» **Assignment**
Only some lines are wanted. Transcribe, exactly, the lines below from the line with "im => im.bumpless" up to and including the line with "let d := ((d.put".
::::::
/-! ## The compare unit (R199) -/

/-- The matched post at place i of the period goes out. -/
def Dev.forward (d : Dev) (p i : Nat) (x : ArcPost) : Dev :=
  let d := d.onPair p fun s => { s with fwd := i + 1 }
  match x with
  | .emit port v => d.portWrite port.toNat v
  | .event code v => d.arcEvent p code.toNat v

/-- An engine presents a post: it is forwarded with its match from another voter, or alone where the pair runs unchecked; a different post of
another engine is a mismatch, in a voting period one of that takeover (R199, R201 to R204). -/
def Dev.present (d : Dev) (e : Nat) (x : ArcPost) : Dev :=
  let p := d.runsFor e
  let i := (d.arcEng e).posts.length
  let d := d.onEng e fun a => { a with posts := a.posts ++ [x] }
  let vs := d.voters p
  let ps := d.arcPair p
  let at_ (o : Nat) : Option ArcPost := (d.arcEng o).posts[i]?
  if ps.quiet || d.pairFailed p || !vs.contains e then d
  else if vs.length = 1 then d.forward p i x
  else
    let d := d.when (vs.any fun o => o != e && (at_ o).isSome && at_ o != some x) fun d => d.arcMismatch p []
    d.when (!(d.arcPair p).quiet && ps.fwd ≤ i && (vs.any fun o => o != e && at_ o == some x)) fun d => d.forward p i x

/-- The pair's program has the motor ports (R197). -/
def Dev.drivesMotor (d : Dev) (p : Nat) : Bool := (d.arcPair p).image.any fun im => im.bind / 4 % 2 == 1

/-- EMIT: the value goes to the compare unit, and 2 cycles after issue to its port (R182, R193, R199, R208). -/
def execArcEmit (i : ArcIssue) (rd : ArcReg) (port : BitVec 9) (s : State) : Host.Outcome State Fault Refusal :=
  s.on fun d => d.arcIssue i fun c d =>
    let d := d.when (d.drivesMotor (d.runsFor i.eng)) fun d => { d with mot := { d.mot with now := d.mot.periodAt + i.cycle + 2 } }
    d.present i.eng (.emit port (c.reg rd))

/-- EVENT: the code and value go to the compare unit (R182, R202, R205). -/
def execArcEvent (i : ArcIssue) (rd : ArcReg) (code : BitVec 11) (s : State) : Host.Outcome State Fault Refusal :=
  s.on fun d => d.arcIssue i fun c d => d.present i.eng (.event code (c.reg rd))

/-- An exchange is requested for the next boundary (R188). -/
def Dev.requestSwap (d : Dev) (p : Nat) : Dev :=
  (d.onPair p fun s => { s with swapDue := true }).eachEngine p Fld.ARC_STATUS_SWAP_PENDING true

/-- SWAP: a request, lost after a mismatch of its period (R188, R200). One executed before the mismatch keeps its request, so that the exchange
comes at the next boundary: R200 speaks of one after it only (DESIGN CHOICE, log 163). -/
def execArcSwap (i : ArcIssue) (s : State) : Host.Outcome State Fault Refusal :=
  s.on fun d => d.arcIssue i fun _ d =>
    let p := d.runsFor i.eng
    if (d.arcPair p).quiet || !(d.voters p).contains i.eng then d else d.requestSwap p

/-- WAITTICK: the engine idles, its filters complete before the next period, and when both engines have ended theirs the pair compares posts and
signatures (R177, R185, R199). -/
def execArcWaittick (i : ArcIssue) (s : State) : Host.Outcome State Fault Refusal :=
  s.on fun d => d.arcIssue i fun _ d =>
    let p := d.runsFor i.eng
    let d := d.onEng i.eng fun a => { a.settled with idle := true }
    let vs := d.voters p
    d.when (vs.length == 2 && vs.contains i.eng && !(d.arcPair p).quiet && (d.arcPair p).takeover.isNone
        && (vs.all fun e => (d.arcEng e).idle) && d.periodVerdict p != .agree) fun d => d.arcMismatch p []

/-! ## Period boundaries (R176 to R178, R188, R196) -/

/-- CORE cycles of a tick source (R175). -/
def arcBase (src : Nat) : Nat := if src = 0 then 800 else if src = 1 then 400 else 10000

/-- The budget of a period register (R175). -/
def arcBudget (v : Word) : Nat := arcBase (fieldOf v 0 2) * fieldOf v 8 7

/-- A bound that a budget admits (R194). -/
def boundFits (bound budget : Nat) : Bool := bound ≤ 95 * budget / 100

/-- The banks exchanged: a BUMPLESS image then has an arm bit for every clamp bit that is 1 (R188). -/
def ArcCtx.exchanged (c : ArcCtx) (bumpless : Bool) : ArcCtx :=
  { c with bank := c.bank + 1, arm := if bumpless then c.arm ||| c.clamp else c.arm }

/-- The exchange of an engine: the arm bits of a BUMPLESS image, ZONE_ARM and the counter (R188, R189, R207). -/
def Dev.exchange (d : Dev) (e : Nat) (bumpless : Bool) : Dev :=
  let d := d.onEng e fun a => { a with
    swapped := true
    ctx := a.ctx.exchanged bumpless }
  let d := (d.put (Fld.ARC_STATUS_BANK e) (d.arcEng e).ctx.bank).putBit (Fld.ARC_STATUS_SWAP_PENDING e) false
  (d.putBit (Fld.ARC_CTRL_ZONE_ARM e) false).count (Adr.ARC_CNT e 1)

/-- The engines that hold the pair's program at a boundary: the pair, and a spare that the checkpoint has reached. -/
def Dev.loadedEngines (d : Dev) (p : Nat) : List Nat :=
  d.pairEngines p ++ (match (d.arcPair p).takeover with
    | some t => if t.loaded then t.spare.toList else []
    | none => [])

/-- An exchange that is due takes place in every engine of the pair, and in the checkpoint of a takeover (R188, R200). -/
def Dev.boundaryExchange (d : Dev) (p : Nat) : Dev :=
  let es := d.loadedEngines p
  let d := d.each es fun d e => d.onEng e fun a => { a with swapped := false }
  if (d.arcPair p).swapDue then
    let b := match (d.arcPair p).image with
      | some im => im.bumpless
      | none => false
    let d := d.each es fun d e => d.exchange e b
    d.onPair p fun s => { s with swapDue := false, ckpt := s.ckpt.exchanged b }
  else d

/-- The engines on which a load of a pair can run: those in service that serve it, in their roles where it has them. -/
def Dev.loadEngines (d : Dev) (p : Nat) : List Nat :=
  let held := (d.pairEngines p).filter d.arcUp
  let more := (List.range 8).filter fun e =>
    d.pairOf e == p && d.arcUp e && d.fld (Fld.ARC_CTRL_ROLE e) == roleOff && !held.contains e
  (held ++ more).take 2

/-- Roles of a pair's two engines. -/
def Dev.fillPair (d : Dev) (p a b : Nat) : Dev :=
  let d := (d.put (Fld.ARC_CTRL_PAIR a) p).put (Fld.ARC_CTRL_ROLE a) roleLead
  (d.put (Fld.ARC_CTRL_PAIR b) p).put (Fld.ARC_CTRL_ROLE b) roleCheck

/-- An admitted program starts on two engines of its pair, which take their roles now. With KEEP_STATE both go on from the state of the old
program; what is due at the boundary of the old program, an exchange, comes first (R188, R198; log 162). -/
def Dev.startProgram (d : Dev) (p : Nat) (im : ArcImage) : Dev :=
  let old := ((d.pairEngines p).find? fun e => d.bit (Fld.ARC_STATUS_RUNNING e)).map fun e => (d.arcEng e).settled.ctx
  let d := match d.loadEngines p with
    | a :: b :: _ => d.fillPair p a b
    | _ => d
  let d := d.each (d.pairEngines p) fun d e =>
    let fresh : ArcCtx := { regs := im.regs, mem := im.mem }
    let ctx := match im.keepState, old with
      | true, some c => { c with pcnt := 0, phase := 0, bank := 0 }
      | _, _ => fresh
    let d := d.onEng e fun a => { a with ctx := ctx, due := [], coef := im.coef, reported := false }
    let d := (d.put (Fld.ARC_PERIOD_PHASE_N e) im.phaseN).put (Fld.ARC_PERIOD_MULT e) im.mult
    let d := (d.put (Fld.ARC_PERIOD_SRC e) im.src).put (Fld.ARC_BOUND_BOUND e) im.bound
    let d := (d.put (Fld.ARC_BOUND_PROLOGUE e) im.prologue).setReg (Adr.ARC_IMAGE e) im.crc
    let d := (d.putBit (Fld.ARC_STATUS_RUNNING e) true).putBit (Fld.ARC_CTRL_RUN e) true
    let d := ((d.put (Fld.ARC_STATUS_BANK e) 0).setReg (Adr.ARC_PCNT e) 0).putBit (Fld.ARC_CTRL_ZONE_ARM e) false
    (d.putBit (Fld.ARC_STATUS_PAIR_FAILED e) false).putBit (Fld.ARC_STATUS_UNCHECKED e) false
  d.onPair p fun s => { s with image := some im, next := none, quiet := false, periodNext := none }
::::::
» **Exercise result**
      | some im => im.bumpless
      | none => false
    let d := d.each es fun d e => d.exchange e b
    d.onPair p fun s => { s with swapDue := false, ckpt := s.ckpt.exchanged b }
  else d

/-- The engines on which a load of a pair can run: those in service that serve it, in their roles where it has them. -/
def Dev.loadEngines (d : Dev) (p : Nat) : List Nat :=
  let held := (d.pairEngines p).filter d.arcUp
  let more := (List.range 8).filter fun e =>
    d.pairOf e == p && d.arcUp e && d.fld (Fld.ARC_CTRL_ROLE e) == roleOff && !held.contains e
  (held ++ more).take 2

/-- Roles of a pair's two engines. -/
def Dev.fillPair (d : Dev) (p a b : Nat) : Dev :=
  let d := (d.put (Fld.ARC_CTRL_PAIR a) p).put (Fld.ARC_CTRL_ROLE a) roleLead
  (d.put (Fld.ARC_CTRL_PAIR b) p).put (Fld.ARC_CTRL_ROLE b) roleCheck

/-- An admitted program starts on two engines of its pair, which take their roles now. With KEEP_STATE both go on from the state of the old
program; what is due at the boundary of the old program, an exchange, comes first (R188, R198; log 162). -/
def Dev.startProgram (d : Dev) (p : Nat) (im : ArcImage) : Dev :=
  let old := ((d.pairEngines p).find? fun e => d.bit (Fld.ARC_STATUS_RUNNING e)).map fun e => (d.arcEng e).settled.ctx
  let d := match d.loadEngines p with
    | a :: b :: _ => d.fillPair p a b
    | _ => d
  let d := d.each (d.pairEngines p) fun d e =>
    let fresh : ArcCtx := { regs := im.regs, mem := im.mem }
    let ctx := match im.keepState, old with
      | true, some c => { c with pcnt := 0, phase := 0, bank := 0 }
      | _, _ => fresh
    let d := d.onEng e fun a => { a with ctx := ctx, due := [], coef := im.coef, reported := false }
    let d := (d.put (Fld.ARC_PERIOD_PHASE_N e) im.phaseN).put (Fld.ARC_PERIOD_MULT e) im.mult
    let d := (d.put (Fld.ARC_PERIOD_SRC e) im.src).put (Fld.ARC_BOUND_BOUND e) im.bound
    let d := (d.put (Fld.ARC_BOUND_PROLOGUE e) im.prologue).setReg (Adr.ARC_IMAGE e) im.crc
    let d := (d.putBit (Fld.ARC_STATUS_RUNNING e) true).putBit (Fld.ARC_CTRL_RUN e) true
    let d := ((d.put (Fld.ARC_STATUS_BANK e) 0).setReg (Adr.ARC_PCNT e) 0).putBit (Fld.ARC_CTRL_ZONE_ARM e) false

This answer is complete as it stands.